Market sentiment, as reflected in on-chain metrics, is also aligning with the bearish outlook. With the number of active Bitcoin addresses dwindling, it’s clear that some traders are opting to sell rather than hold, signaling a shift in sentiment. Additionally, the outflows from Bitcoin ETFs suggest that institutional investors may be reducing their exposure to Bitcoin as concerns about a bearish breakout mount.
A Potential Bullish Reversal?
Despite the growing evidence of a potential bearish breakdown, there remains a glimmer of hope for Bitcoin bulls. The weekly chart shows that Bitcoin is forming a bullish pennant pattern, a continuation pattern that often signals a breakout to the upside. As long as Bitcoin remains above the $90,000 mark, this bullish pennant remains intact, providing a potential catalyst for upward price movement.

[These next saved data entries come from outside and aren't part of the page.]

/-- The queue the command processor serves next (R297). -/
def State.served (s : State) : Option (Fin 64) :=
  let key (q : Fin 64) : Nat := (3 - (s.queue q).prio) * 64 + (q.val + 63 - s.lastQueue) % 64
  ((List.finRange 64).filter fun (q : Fin 64) => (s.nextPacket (s.queue q.val)).isSome).foldl (fun (b : Option (Fin 64)) q => match b with
    | none => some q
    | some p => if key q < key p then some q else some p) none

/-- A packet's fields (R294). -/
structure Pkt where
  ty : Nat
  conc : Bool
  irq : Bool
  x8 : Nat
  x16 : Nat
  x24 : Nat
  x32 : Nat
  deriving DecidableEq, Repr

def pktOf (bs : List Byte) : Pkt :=
  let u (o n : Nat) : Nat := leNat ((bs.drop o).take n)
  let h := u 0 4
  { ty := h % 256, conc := h / 256 % 2 == 1, irq := h / 512 % 2 == 1, x8 := u 8 8, x16 := u 16 8, x24 := u 24 8, x32 := u 32 4 }

/-- The interrupt vector field of a packet. -/
def Pkt.vecField (p : Pkt) : Nat := if p.ty = 5 then p.x32 / 65536 else p.x24 % 65536

/-- The vector raised when the packet completes. -/
def Pkt.vec (p : Pkt) : Option Nat := if p.irq then some p.vecField else none

/-- What is wrong with a packet's form (R294): 1 a reserved type, 2 a nonzero field or a misalignment. -/
def pktError (bs : List Byte) : Option Nat :=
  let u (o n : Nat) : Nat := leNat ((bs.drop o).take n)
  let p := pktOf bs
  if 5 < p.ty then some 1
  else if (p.conc && p.ty != 1) || u 0 4 / 1024 != 0 || u 4 4 != 0 || u 36 28 != 0 || (!p.irq && p.vecField != 0) ||
      (if p.ty = 5 then p.x32 % 65536 / 4 != 0 else p.x32 != 0 || p.x24 / 65536 != 0) ||
      (match p.ty with
      | 0 => p.x8 != 0 || p.x16 != 0
      | 1 => p.x8 % 128 != 0 || p.x16 % 32 != 0
      | 2 | 3 => decide (4096 ≤ p.x8)
      | 4 => decide (4096 ≤ p.x8) || p.x16 % 64 != 0
      | _ => p.x8 % 65536 != 0 || p.x16 % 65536 != 0 || p.x24 % 65536 != 0) then some 2
  else none

/-- A packet has been dispatched: it counts as read, and waits in the queue until it completes. -/
def Queue.took (k : Queue) (l : List Pending) : Queue :=
  { k with rptr := k.rptr + 1, pending := k.pending ++ l, bpDone := false }

/-- A packet that completes as it is dispatched. -/
def State.atOnce (s : State) (q : Fin 64) (p : Pkt) : State :=
  let s := s.modQueue q fun k => k.took []
  match p.vec with | some v => s.raise v | none => s

/-! ### KLAUNCH (R294, R299-R305, R355) -/

/-- A breakpoint matches the KLAUNCH of a queue. (DEDUCED, unsafe: notes/assumptions/40.md). -/
def PktBp.hits (b : PktBp) (q : Nat) (entry : Option Nat) : Bool :=
  b.en && (!b.mpc || entry == some b.pc.toNat) && (!b.mq || b.qn == q)

/-- A rejected KLAUNCH writes its record once and completes (R305). -/
def State.klReject (s : State) (q : Fin 64) (p : Pkt) (status info : Nat) : State :=
  (s.statusWrite (s.queue q).asid p.x16 (statusBytes status 0 none info 0 0)).atOnce q p

/-- The descriptor and the list of a KLAUNCH, read and checked; or the status it is rejected with. -/
def State.klCheck (s : State) (asid addr : Nat) : Except (Nat × Nat) (KDesc × List Nat) :=
  match s.virtRead asid addr 128 with
  | none => .error (0x14, 0)
  | some n =>
    let bs := leBytes 128 n
    let d := descOf bs
    match badField bs with
    | some o => .error (0x10, o)
    | none => match s.tooLarge d with
      | some e => .error (e, 0)
      | none =>
        if !d.hasList then .ok (d, [])
        else match s.virtRead asid d.listAddr.toNat (4 * d.total) with
          | none => .error (0x14, 0)
          | some m =>
            let l := listOf (leBytes (4 * d.total) m)
            if s.badList l then .error (0x13, 0) else .ok (d, l)

/-- Dispatch a KLAUNCH. (DEDUCED, unsafe: notes/assumptions/40.md). -/
def State.klDispatch (s : State) (q : Fin 64) (p : Pkt) : State :=
  let k := s.queue q
  let entry := s.virtRead k.asid p.x8 8
  if !k.bpDone && s.bps.toList.any (fun (b : PktBp) => b.hits q.val entry) then
    ({ s with bps := s.bps.map fun (b : PktBp) => if b.hits q.val entry then { b with hit := true } else b }).modQueue q
      fun k => { k with hold := true, bpDone := true }
  else
    let writable := (match (s.walk k.asid (p.x16 % 2 ^ 56)).map (pteResult · (p.x16 % 2 ^ 56) .wr) with
      | some (.ok _ _) => true
      | _ => false)
    if p.x16 != 0 && !writable then s.modQueue q fun k => { k.refuse 5 with bpDone := false }
    else match s.klCheck k.asid p.x8 with
      | .error (e, i) => s.klReject q p e i
      | .ok (d, l) =>
        let (s, id) := s.accept { desc := d, list := l, queue := q.val, prio := k.prio, asid := k.asid, status := p.x16,
                                  vec := p.vec }
        s.modQueue q fun k => k.took [.klaunch id]

/-! ### VDEF (R298) -/

/-- The tensor a vault descriptor defines; none where it breaks a limit. -/
def tensorOf (bs : List Byte) : Option Tensor :=
  let u (o n : Nat) : Nat := leNat ((bs.drop o).take n)
  let d := u 0 1
  let z := u 1 1
  let pl := u 2 1
  let ext := (List.range 4).map fun k => u (8 + 4 * k) 4
  let base := u 24 8
  let size := ext.foldl (· * ·) (2 ^ z)
  let legal := d != 0 && decide (d ≤ 4) && decide (z ≤ 4) && decide (pl ≤ 8) && u 3 1 == 0 && u 4 4 == 0 && u 32 32 == 0 &&
    ext.all (fun e => decide (1 ≤ e) && decide (e ≤ 65536)) && (ext.drop d).all (· == 1) && base % 128 == 0 &&
    decide ((if pl = 8 then base + ((size + 4095) / 4096 + 7) / 8 * 4096 else base + size) ≤ Config.vaultBytes)
  if legal then some { dims := d, size := z, place := pl, ext := ext, base := base } else none

def State.vdefDispatch (s : State) (q : Fin 64) (p : Pkt) : State :=
  let k := s.queue q
  let i := k.asid * 4096 + p.x8
  if p.x16 = 0 then ({ s with tensors := tdel s.tensors i }).atOnce q p
  else match s.virtRead k.asid p.x16 64 with
    | none => s.modQueue q fun k => k.refuse 5
    | some n => match tensorOf (leBytes 64 n) with
      | none => s.modQueue q fun k => k.refuse 2
      | some t => ({ s with tensors := tput s.tensors i t }).atOnce q p

/-! ### Dispatch -/

/-- Dispatch a queue's next packet. -/
def State.dispatch (s : State) (q : Fin 64) (bs : List Byte) : State :=
  let p := pktOf bs
  match pktError bs with
  | some e => s.modQueue q fun k => k.refuse e
  | none => match p.ty with
    | 0 => s.atOnce q p
    | 1 => s.klDispatch q p
    | 2 => ({ s with events := tput s.events p.x8 (BitVec.ofNat 64 p.x16) }).atOnce q p
    | 3 => s.modQueue q fun k => k.took [.evwait p.x8 (BitVec.ofNat 64 p.x16) p.vec]
    | 4 => s.vdefDispatch q p
    | _ => s.modQueue q fun k => k.took [.mapflush p.x8 p.x16 p.x24 (p.x32 % 2 == 1) (p.x32 / 2 % 2 == 1) p.vec]

/-- The command processor takes the packet of a queue, of the types an event stands for. -/
def packetStep (ok : Option Nat → Bool) (q : Fin 64) (s : State) : Host.Outcome State Fault Refusal :=
  if s.served != some q then .fault .notEnabled
  else
    let t := { s with lastQueue := q.val }
    match s.nextPacket (s.queue q) with
    | some (some bs) => if ok (some (pktOf bs).ty) then .next (t.dispatch q bs) else .fault .notEnabled
    | some none => if ok none then .next (t.modQueue q fun k => k.refuse 3) else .fault .notEnabled
    | none => .fault .notEnabled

However, for this bullish scenario to play out, Bitcoin must hold above critical support levels, particularly the $90,000 threshold. A decisive break above this level could trigger a surge in buying momentum, leading to a continuation of the upward trend. For now, the $90,000 level remains a crucial point of contention for Bitcoin’s price action.
Bitcoin’s price is currently at a crossroads. The formation of a bearish divergence pattern, combined with a falling hash rate and reduced network activity, suggests that Bitcoin could be at risk of a significant price breakdown. If the $90,000 level fails to hold, further downside could be in store, with support levels at $78,000 and $73,000 potentially coming into play. On the other hand, the formation of a bullish pennant on the weekly chart offers a potential for a price reversal if Bitcoin can maintain its position above key support levels.
As always, market participants should stay vigilant, monitoring both technical indicators and macroeconomic developments to gauge the direction of Bitcoin’s price movement in the coming weeks.